L’eventuale, rilevante, squilibrio tra le posizioni dovrà poi essere effetto delle scelte di vita familiare adottate e condivise nel corso del matrimonio, con il sacrificio delle aspettative professionali e reddituali di una delle parti in funzione dell’assunzione di un ruolo trainante all’interno della famiglia. La valutazione del Giudice su questo specifico punto deve essere rigorosa ma la differenza tra le posizioni economiche complessive delle parti al momento del divorzio non deve necessariamente essere provato esclusivamente dal coniuge richiedente l’assegno.

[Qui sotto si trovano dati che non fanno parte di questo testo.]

/-! ## A frame -/

theorem encode_lt (h : Header) : h.encode < 2 ^ 52 := by
  have hb : ∀ b, ofBool b < 2 := by decide
  have h1 := hb h.nak
  have h2 := hb h.omit_
  unfold Header.encode
  omega

/-- The symbols of a frame's bits are its message and the parity of it. -/
theorem frame_symbols (h : Header) (payload : List Byte) : ∃ msg : List Nat, symbols msg ∧ msg.length = 210 ∧
    msg.flatMap (bitsHigh 10) = bitsHigh 52 h.encode ++ (List.range 256).flatMap (fun i => bitsHigh 8 (byteAt payload i)) ∧
    frameBits h payload = (msg ++ rsParity msg).flatMap (bitsHigh 10) := by
  have hl : (bitsHigh 52 h.encode ++ (List.range 256).flatMap (fun i => bitsHigh 8 (byteAt payload i))).length = 10 * 210 := by
    have e : (List.range 256).flatMap (fun i => bitsHigh 8 (byteAt payload i)) = ((List.range 256).map (byteAt payload)).flatMap (bitsHigh 8) := by
      rw [List.flatMap_map]
    rw [e, List.length_append, bitsHigh_length, flatMap_bits_length, List.length_map, List.length_range]
  refine ⟨groups 10 210 _, fun c hc => groups_lt 10 210 _ c hc, groups_length _ _ _, bits_of_groups 210 _ hl, ?_⟩
  rw [List.flatMap_append, bits_of_groups 210 _ hl]
  rfl

theorem frameBits_length (h : Header) (payload : List Byte) : (frameBits h payload).length = 2220 := by
  obtain ⟨msg, hs, hn, -, e⟩ := frame_symbols h payload
  rw [e, flatMap_bits_length, List.length_append, hn, (rsParity_symbols hs).2]

/-- A frame's bits as they are sent decode to its own bits, with no symbol corrected (R127). -/
theorem rsDecode_frame (h : Header) (payload : List Byte) :
    ∃ w, rsDecode (groups 10 222 (frameBits h payload)) = some (w, 0) ∧ w.flatMap (bitsHigh 10) = frameBits h payload := by
  obtain ⟨msg, hs, hn, -, e⟩ := frame_symbols h payload
  obtain ⟨ps, pn⟩ := rsParity_symbols hs
  have hg := groups_of_bits (k := 10) (msg ++ rsParity msg) [] (fun c hc => symbols_append.2 ⟨hs, ps⟩ c hc)
  rw [List.append_nil, List.length_append, hn, pn, ← e] at hg
  exact ⟨_, by rw [hg]; exact rsDecode_of_parity hs, e.symm⟩

/-- The header and the payload are where the decoder takes them. -/
theorem frame_parts (h : Header) (payload : List Byte) :
    numHigh ((frameBits h payload).take 52) = h.encode ∧
      groups 8 256 ((frameBits h payload).drop 52) = (List.range 256).map (byteAt payload) := by
  have hl := bitsHigh_length 52 h.encode
  have e : (List.range 256).flatMap (fun i => bitsHigh 8 (byteAt payload i)) = ((List.range 256).map (byteAt payload)).flatMap (bitsHigh 8) := by
    rw [List.flatMap_map]
  unfold frameBits
  simp only [List.append_assoc]
  constructor
  · rw [List.take_append_of_le_length (by omega), List.take_of_length_le (by omega)]
    exact numHigh_bitsHigh 52 _ (encode_lt h)
  · rw [List.drop_left' hl, e]
    have := groups_of_bits (k := 8) ((List.range 256).map (byteAt payload))
    rw [List.length_map, List.length_range] at this
    refine this _ (fun c hc => ?_)
    obtain ⟨i, -, rfl⟩ := List.mem_map.1 hc
    exact (payload.getD i 0).isLt

/-- The bytes that a frame carries, for a payload of 256 bytes. -/
theorem payload_bytes {payload : List Byte} (h : payload.length = 256) :
    ((List.range 256).map (byteAt payload)).map (BitVec.ofNat 8) = payload := by
  apply List.ext_getElem
  · simp [h]
  · intro i h1 h2
    simp [byteAt, List.getD_eq_getElem?_getD, h2]

end Sys2Proof.Machine
end

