/-! ### setBct -/

@[simp] theorem State.setBct_regs (v : Tab Nat) : (s.setBct v).regs = s.regs := rfl
@[simp] theorem State.setBct_halves (v : Tab Nat) : (s.setBct v).halves = s.halves := rfl
@[simp] theorem State.setBct_sides (v : Tab Nat) : (s.setBct v).sides = s.sides := rfl
@[simp] theorem State.setBct_ports (v : Tab Nat) : (s.setBct v).ports = s.ports := rfl
@[simp] theorem State.setBct_era (v : Tab Nat) : (s.setBct v).era = s.era := rfl
@[simp] theorem State.setBct_bct (v : Tab Nat) : (s.setBct v).bct = v := rfl
@[simp] theorem State.setBct_calTab (v : Tab Nat) : (s.setBct v).calTab = s.calTab := rfl
@[simp] theorem State.setBct_engines (v : Tab Nat) : (s.setBct v).engines = s.engines := rfl
@[simp] theorem State.setBct_slices (v : Tab Nat) : (s.setBct v).slices = s.slices := rfl
@[simp] theorem State.setBct_rings (v : Tab Nat) : (s.setBct v).rings = s.rings := rfl
@[simp] theorem State.setBct_tags (v : Tab Nat) : (s.setBct v).tags = s.tags := rfl
@[simp] theorem State.setBct_flash (v : Tab Nat) : (s.setBct v).flash = s.flash := rfl
@[simp] theorem State.setBct_calStore (v : Tab Nat) : (s.setBct v).calStore = s.calStore := rfl
@[simp] theorem State.setBct_storeWait (v : Tab Nat) : (s.setBct v).storeWait = s.storeWait := rfl
@[simp] theorem State.setBct_lastStore (v : Tab Nat) : (s.setBct v).lastStore = s.lastStore := rfl
@[simp] theorem State.setBct_fuses (v : Tab Nat) : (s.setBct v).fuses = s.fuses := rfl
@[simp] theorem State.setBct_chip (v : Tab Nat) : (s.setBct v).chip = s.chip := rfl
@[simp] theorem State.setBct_lastWritten (v : Tab Nat) : (s.setBct v).lastWritten = s.lastWritten := rfl
@[simp] theorem State.setBct_imgOp (v : Tab Nat) : (s.setBct v).imgOp = s.imgOp := rfl
@[simp] theorem State.setBct_txn (v : Tab Nat) : (s.setBct v).txn = s.txn := rfl
@[simp] theorem State.setBct_mgmt (v : Tab Nat) : (s.setBct v).mgmt = s.mgmt := rfl
@[simp] theorem State.setBct_winnows (v : Tab Nat) : (s.setBct v).winnows = s.winnows := rfl
@[simp] theorem State.setBct_windows (v : Tab Nat) : (s.setBct v).windows = s.windows := rfl
@[simp] theorem State.setBct_tim (v : Tab Nat) : (s.setBct v).tim = s.tim := rfl
@[simp] theorem State.setBct_snap (v : Tab Nat) : (s.setBct v).snap = s.snap := rfl
@[simp] theorem State.setBct_tiles (v : Tab Nat) : (s.setBct v).tiles = s.tiles := rfl
@[simp] theorem State.setBct_power (v : Tab Nat) : (s.setBct v).power = s.power := rfl
@[simp] theorem State.setBct_evq (v : Tab Nat) : (s.setBct v).evq = s.evq := rfl
@[simp] theorem State.setBct_staged (v : Tab Nat) : (s.setBct v).staged = s.staged := rfl
@[simp] theorem State.setBct_now (v : Tab Nat) : (s.setBct v).now = s.now := rfl
@[simp] theorem State.setBct_count (v : Tab Nat) : (s.setBct v).count = s.count := rfl
@[simp] theorem State.setBct_replicas (v : Tab Nat) : (s.setBct v).replicas = s.replicas := rfl
@[simp] theorem State.setBct_elapsed (v : Tab Nat) : (s.setBct v).elapsed = s.elapsed := rfl
@[simp] theorem State.setBct_outbox (v : Tab Nat) : (s.setBct v).outbox = s.outbox := rfl
@[simp] theorem State.setBct_freeCtr (v : Tab Nat) : (s.setBct v).freeCtr = s.freeCtr := rfl
@[simp] theorem State.setBct_pending (v : Tab Nat) : (s.setBct v).pending = s.pending := rfl

/-! ### setTags -/

@[simp] theorem State.setTags_regs (v : Tab TagState) : (s.setTags v).regs = s.regs := rfl
@[simp] theorem State.setTags_halves (v : Tab TagState) : (s.setTags v).halves = s.halves := rfl
@[simp] theorem State.setTags_sides (v : Tab TagState) : (s.setTags v).sides = s.sides := rfl
@[simp] theorem State.setTags_ports (v : Tab TagState) : (s.setTags v).ports = s.ports := rfl
@[simp] theorem State.setTags_era (v : Tab TagState) : (s.setTags v).era = s.era := rfl
@[simp] theorem State.setTags_bct (v : Tab TagState) : (s.setTags v).bct = s.bct := rfl
@[simp] theorem State.setTags_calTab (v : Tab TagState) : (s.setTags v).calTab = s.calTab := rfl
@[simp] theorem State.setTags_engines (v : Tab TagState) : (s.setTags v).engines = s.engines := rfl
@[simp] theorem State.setTags_slices (v : Tab TagState) : (s.setTags v).slices = s.slices := rfl
@[simp] theorem State.setTags_rings (v : Tab TagState) : (s.setTags v).rings = s.rings := rfl
@[simp] theorem State.setTags_tags (v : Tab TagState) : (s.setTags v).tags = v := rfl
@[simp] theorem State.setTags_flash (v : Tab TagState) : (s.setTags v).flash = s.flash := rfl
@[simp] theorem State.setTags_calStore (v : Tab TagState) : (s.setTags v).calStore = s.calStore := rfl
@[simp] theorem State.setTags_storeWait (v : Tab TagState) : (s.setTags v).storeWait = s.storeWait := rfl
@[simp] theorem State.setTags_lastStore (v : Tab TagState) : (s.setTags v).lastStore = s.lastStore := rfl
@[simp] theorem State.setTags_fuses (v : Tab TagState) : (s.setTags v).fuses = s.fuses := rfl
@[simp] theorem State.setTags_chip (v : Tab TagState) : (s.setTags v).chip = s.chip := rfl
@[simp] theorem State.setTags_lastWritten (v : Tab TagState) : (s.setTags v).lastWritten = s.lastWritten := rfl
@[simp] theorem State.setTags_imgOp (v : Tab TagState) : (s.setTags v).imgOp = s.imgOp := rfl
@[simp] theorem State.setTags_txn (v : Tab TagState) : (s.setTags v).txn = s.txn := rfl
@[simp] theorem State.setTags_mgmt (v : Tab TagState) : (s.setTags v).mgmt = s.mgmt := rfl
@[simp] theorem State.setTags_winnows (v : Tab TagState) : (s.setTags v).winnows = s.winnows := rfl
@[simp] theorem State.setTags_windows (v : Tab TagState) : (s.setTags v).windows = s.windows := rfl
@[simp] theorem State.setTags_tim (v : Tab TagState) : (s.setTags v).tim = s.tim := rfl
@[simp] theorem State.setTags_snap (v : Tab TagState) : (s.setTags v).snap = s.snap := rfl
@[simp] theorem State.setTags_tiles (v : Tab TagState) : (s.setTags v).tiles = s.tiles := rfl
@[simp] theorem State.setTags_power (v : Tab TagState) : (s.setTags v).power = s.power := rfl
@[simp] theorem State.setTags_evq (v : Tab TagState) : (s.setTags v).evq = s.evq := rfl
@[simp] theorem State.setTags_staged (v : Tab TagState) : (s.setTags v).staged = s.staged := rfl
@[simp] theorem State.setTags_now (v : Tab TagState) : (s.setTags v).now = s.now := rfl
@[simp] theorem State.setTags_count (v : Tab TagState) : (s.setTags v).count = s.count := rfl
@[simp] theorem State.setTags_replicas (v : Tab TagState) : (s.setTags v).replicas = s.replicas := rfl
@[simp] theorem State.setTags_elapsed (v : Tab TagState) : (s.setTags v).elapsed = s.elapsed := rfl
@[simp] theorem State.setTags_outbox (v : Tab TagState) : (s.setTags v).outbox = s.outbox := rfl
@[simp] theorem State.setTags_freeCtr (v : Tab TagState) : (s.setTags v).freeCtr = s.freeCtr := rfl
@[simp] theorem State.setTags_pending (v : Tab TagState) : (s.setTags v).pending = s.pending := rfl

/-! ### setFuses -/

@[simp] theorem State.setFuses_regs (v : Fuses) : (s.setFuses v).regs = s.regs := rfl
@[simp] theorem State.setFuses_halves (v : Fuses) : (s.setFuses v).halves = s.halves := rfl
@[simp] theorem State.setFuses_sides (v : Fuses) : (s.setFuses v).sides = s.sides := rfl
@[simp] theorem State.setFuses_ports (v : Fuses) : (s.setFuses v).ports = s.ports := rfl
@[simp] theorem State.setFuses_era (v : Fuses) : (s.setFuses v).era = s.era := rfl
@[simp] theorem State.setFuses_bct (v : Fuses) : (s.setFuses v).bct = s.bct := rfl
@[simp] theorem State.setFuses_calTab (v : Fuses) : (s.setFuses v).calTab = s.calTab := rfl
@[simp] theorem State.setFuses_engines (v : Fuses) : (s.setFuses v).engines = s.engines := rfl
@[simp] theorem State.setFuses_slices (v : Fuses) : (s.setFuses v).slices = s.slices := rfl
@[simp] theorem State.setFuses_rings (v : Fuses) : (s.setFuses v).rings = s.rings := rfl
@[simp] theorem State.setFuses_tags (v : Fuses) : (s.setFuses v).tags = s.tags := rfl
@[simp] theorem State.setFuses_flash (v : Fuses) : (s.setFuses v).flash = s.flash := rfl
@[simp] theorem State.setFuses_calStore (v : Fuses) : (s.setFuses v).calStore = s.calStore := rfl
@[simp] theorem State.setFuses_storeWait (v : Fuses) : (s.setFuses v).storeWait = s.storeWait := rfl
@[simp] theorem State.setFuses_lastStore (v : Fuses) : (s.setFuses v).lastStore = s.lastStore := rfl
@[simp] theorem State.setFuses_fuses (v : Fuses) : (s.setFuses v).fuses = v := rfl
@[simp] theorem State.setFuses_chip (v : Fuses) : (s.setFuses v).chip = s.chip := rfl
@[simp] theorem State.setFuses_lastWritten (v : Fuses) : (s.setFuses v).lastWritten = s.lastWritten := rfl
@[simp] theorem State.setFuses_imgOp (v : Fuses) : (s.setFuses v).imgOp = s.imgOp := rfl
@[simp] theorem State.setFuses_txn (v : Fuses) : (s.setFuses v).txn = s.txn := rfl
@[simp] theorem State.setFuses_mgmt (v : Fuses) : (s.setFuses v).mgmt = s.mgmt := rfl
@[simp] theorem State.setFuses_winnows (v : Fuses) : (s.setFuses v).winnows = s.winnows := rfl
@[simp] theorem State.setFuses_windows (v : Fuses) : (s.setFuses v).windows = s.windows := rfl
@[simp] theorem State.setFuses_tim (v : Fuses) : (s.setFuses v).tim = s.tim := rfl
@[simp] theorem State.setFuses_snap (v : Fuses) : (s.setFuses v).snap = s.snap := rfl
@[simp] theorem State.setFuses_tiles (v : Fuses) : (s.setFuses v).tiles = s.tiles := rfl
@[simp] theorem State.setFuses_power (v : Fuses) : (s.setFuses v).power = s.power := rfl
@[simp] theorem State.setFuses_evq (v : Fuses) : (s.setFuses v).evq = s.evq := rfl
@[simp] theorem State.setFuses_staged (v : Fuses) : (s.setFuses v).staged = s.staged := rfl
@[simp] theorem State.setFuses_now (v : Fuses) : (s.setFuses v).now = s.now := rfl
@[simp] theorem State.setFuses_count (v : Fuses) : (s.setFuses v).count = s.count := rfl
@[simp] theorem State.setFuses_replicas (v : Fuses) : (s.setFuses v).replicas = s.replicas := rfl
@[simp] theorem State.setFuses_elapsed (v : Fuses) : (s.setFuses v).elapsed = s.elapsed := rfl
@[simp] theorem State.setFuses_outbox (v : Fuses) : (s.setFuses v).outbox = s.outbox := rfl
@[simp] theorem State.setFuses_freeCtr (v : Fuses) : (s.setFuses v).freeCtr = s.freeCtr := rfl
@[simp] theorem State.setFuses_pending (v : Fuses) : (s.setFuses v).pending = s.pending := rfl

/-! ### setSnap -/

@[simp] theorem State.setSnap_regs (v : Snapshot) : (s.setSnap v).regs = s.regs := rfl
@[simp] theorem State.setSnap_halves (v : Snapshot) : (s.setSnap v).halves = s.halves := rfl
@[simp] theorem State.setSnap_sides (v : Snapshot) : (s.setSnap v).sides = s.sides := rfl
@[simp] theorem State.setSnap_ports (v : Snapshot) : (s.setSnap v).ports = s.ports := rfl
@[simp] theorem State.setSnap_era (v : Snapshot) : (s.setSnap v).era = s.era := rfl
@[simp] theorem State.setSnap_bct (v : Snapshot) : (s.setSnap v).bct = s.bct := rfl
@[simp] theorem State.setSnap_calTab (v : Snapshot) : (s.setSnap v).calTab = s.calTab := rfl
@[simp] theorem State.setSnap_engines (v : Snapshot) : (s.setSnap v).engines = s.engines := rfl
@[simp] theorem State.setSnap_slices (v : Snapshot) : (s.setSnap v).slices = s.slices := rfl
@[simp] theorem State.setSnap_rings (v : Snapshot) : (s.setSnap v).rings = s.rings := rfl
@[simp] theorem State.setSnap_tags (v : Snapshot) : (s.setSnap v).tags = s.tags := rfl
@[simp] theorem State.setSnap_flash (v : Snapshot) : (s.setSnap v).flash = s.flash := rfl
@[simp] theorem State.setSnap_calStore (v : Snapshot) : (s.setSnap v).calStore = s.calStore := rfl
@[simp] theorem State.setSnap_storeWait (v : Snapshot) : (s.setSnap v).storeWait = s.storeWait := rfl
@[simp] theorem State.setSnap_lastStore (v : Snapshot) : (s.setSnap v).lastStore = s.lastStore := rfl
@[simp] theorem State.setSnap_fuses (v : Snapshot) : (s.setSnap v).fuses = s.fuses := rfl
@[simp] theorem State.setSnap_chip (v : Snapshot) : (s.setSnap v).chip = s.chip := rfl
@[simp] theorem State.setSnap_lastWritten (v : Snapshot) : (s.setSnap v).lastWritten = s.lastWritten := rfl
@[simp] theorem State.setSnap_imgOp (v : Snapshot) : (s.setSnap v).imgOp = s.imgOp := rfl
@[simp] theorem State.setSnap_txn (v : Snapshot) : (s.setSnap v).txn = s.txn := rfl
@[simp] theorem State.setSnap_mgmt (v : Snapshot) : (s.setSnap v).mgmt = s.mgmt := rfl
@[simp] theorem State.setSnap_winnows (v : Snapshot) : (s.setSnap v).winnows = s.winnows := rfl
@[simp] theorem State.setSnap_windows (v : Snapshot) : (s.setSnap v).windows = s.windows := rfl
@[simp] theorem State.setSnap_tim (v : Snapshot) : (s.setSnap v).tim = s.tim := rfl
@[simp] theorem State.setSnap_snap (v : Snapshot) : (s.setSnap v).snap = v := rfl
@[simp] theorem State.setSnap_tiles (v : Snapshot) : (s.setSnap v).tiles = s.tiles := rfl
@[simp] theorem State.setSnap_power (v : Snapshot) : (s.setSnap v).power = s.power := rfl
@[simp] theorem State.setSnap_evq (v : Snapshot) : (s.setSnap v).evq = s.evq := rfl
@[simp] theorem State.setSnap_staged (v : Snapshot) : (s.setSnap v).staged = s.staged := rfl
@[simp] theorem State.setSnap_now (v : Snapshot) : (s.setSnap v).now = s.now := rfl
@[simp] theorem State.setSnap_count (v : Snapshot) : (s.setSnap v).count = s.count := rfl
@[simp] theorem State.setSnap_replicas (v : Snapshot) : (s.setSnap v).replicas = s.replicas := rfl
@[simp] theorem State.setSnap_elapsed (v : Snapshot) : (s.setSnap v).elapsed = s.elapsed := rfl
@[simp] theorem State.setSnap_outbox (v : Snapshot) : (s.setSnap v).outbox = s.outbox := rfl
@[simp] theorem State.setSnap_freeCtr (v : Snapshot) : (s.setSnap v).freeCtr = s.freeCtr := rfl
@[simp] theorem State.setSnap_pending (v : Snapshot) : (s.setSnap v).pending = s.pending := rfl
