-- ==== Sys2Proof/Laws/Reads.lean ====
section
/-! SUPPORT. What each operation leaves readable: a register field outside its footprint reads as before. -/

set_option Elab.async false

set_option linter.all false

namespace Sys2Proof.Machine

/-- Whether a field, by name, is outside a footprint. -/
def Foot.misses (F : Foot) (n : Nat) : Bool :=
  match F.fields with
  | none => false
  | some fs => !fs.contains n

theorem Goes.rd_misses {F : Foot} {s t : State} (g : Goes F s t) {c : Cell} (h : F.misses (fieldName c.key) = true) :
    t.rd c = s.rd c := by
  unfold Foot.misses at h
  split at h
  · cases h
  · rename_i fs hf
    exact g.rd hf rfl (by simpa using h)

section
variable (s : State) (c : Cell)

@[simp] theorem State.rd_wr_name (d : Cell) (v : Nat) (h : fieldName c.key ≠ fieldName d.key) : (s.wr d v).rd c = s.rd c :=
  State.rd_wr_ne s d c v (key_ne_of_name rfl rfl h)
@[simp] theorem State.rd_on_name (d : Cell) (h : fieldName c.key ≠ fieldName d.key) : (s.on d).rd c = s.rd c :=
  State.rd_wr_name _ _ _ _ h
@[simp] theorem State.rd_off_name (d : Cell) (h : fieldName c.key ≠ fieldName d.key) : (s.off d).rd c = s.rd c :=
  State.rd_wr_name _ _ _ _ h
@[simp] theorem State.rd_put_name (d : Cell) (b : Bool) (h : fieldName c.key ≠ fieldName d.key) : (s.put d b).rd c = s.rd c :=
  State.rd_wr_name _ _ _ _ h
@[simp] theorem State.rd_satUp_name (d : Cell) (h : fieldName c.key ≠ fieldName d.key) : (s.satUp d).rd c = s.rd c :=
  State.rd_wr_name _ _ _ _ h
@[simp] theorem State.rd_wrapUp_name (d : Cell) (h : fieldName c.key ≠ fieldName d.key) : (s.wrapUp d).rd c = s.rd c :=
  State.rd_wr_name _ _ _ _ h

@[simp] theorem State.rd_ite (p : Prop) [Decidable p] (a b : State) :
    (if p then a else b).rd c = if p then a.rd c else b.rd c := by
  split <;> rfl
@[simp] theorem State.rd_noted (old : State) (p : Nat) : (s.noted old p).rd c = s.rd c := by
  unfold State.noted State.settled State.bump State.publish State.tileQuiet
  dsimp only
  split <;> split <;> rfl
theorem State.rd_each (xs : List Nat) (f : State → Nat → State) (hf : ∀ t x, x ∈ xs → (f t x).rd c = t.rd c) :
    (s.each xs f).rd c = s.rd c := by
  unfold State.each
  induction xs generalizing s with
  | nil => rfl
  | cons x xs ih =>
    rw [List.foldl_cons, ih _ (fun t y hy => hf t y (List.mem_cons_of_mem x hy)), hf s x List.mem_cons_self]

Per consentire l’attribuzione di un assegno divorzile deve esistere quindi uno squilibrio economico rilevante che sia la conseguenza delle scelte e dei sacrifici fatti durante la convivenza nell’interesse della famiglia. Accertato lo squilibrio economico il Giudice deve poi verificare se tale divario possa essere superato in modo autonomo dal richiedente l’assegno, mediante il recupero o il consolidamento della propria attività professionale. L’esistenza di fattori che potrebbero impedire il superamento dello squilibrio (ad esempio la capacità lavorativa del richiedente) deve essere provata dal richiedente l’assegno. Pertanto l’assegno potrà essere negato nel caso in cui, sebbene vi sia uno squilibrio reddituale, risulti che il coniuge richiedente possa superare autonomamente tale squilibrio.
Quali sono gli effetti dell’instaurazione di una nuova convivenza sul diritto a percepire l’assegno divorzile ?
La convivenza che si presenti come stabile modello di vita comune fa cessare il diritto alla percezione dell’assegno divorzile, dal momento che la creazione di una nuova famiglia – anche di fatto – rompe ogni legame con il tenore e il modello di vita caratterizzanti la precedente fase di convivenza matrimoniale.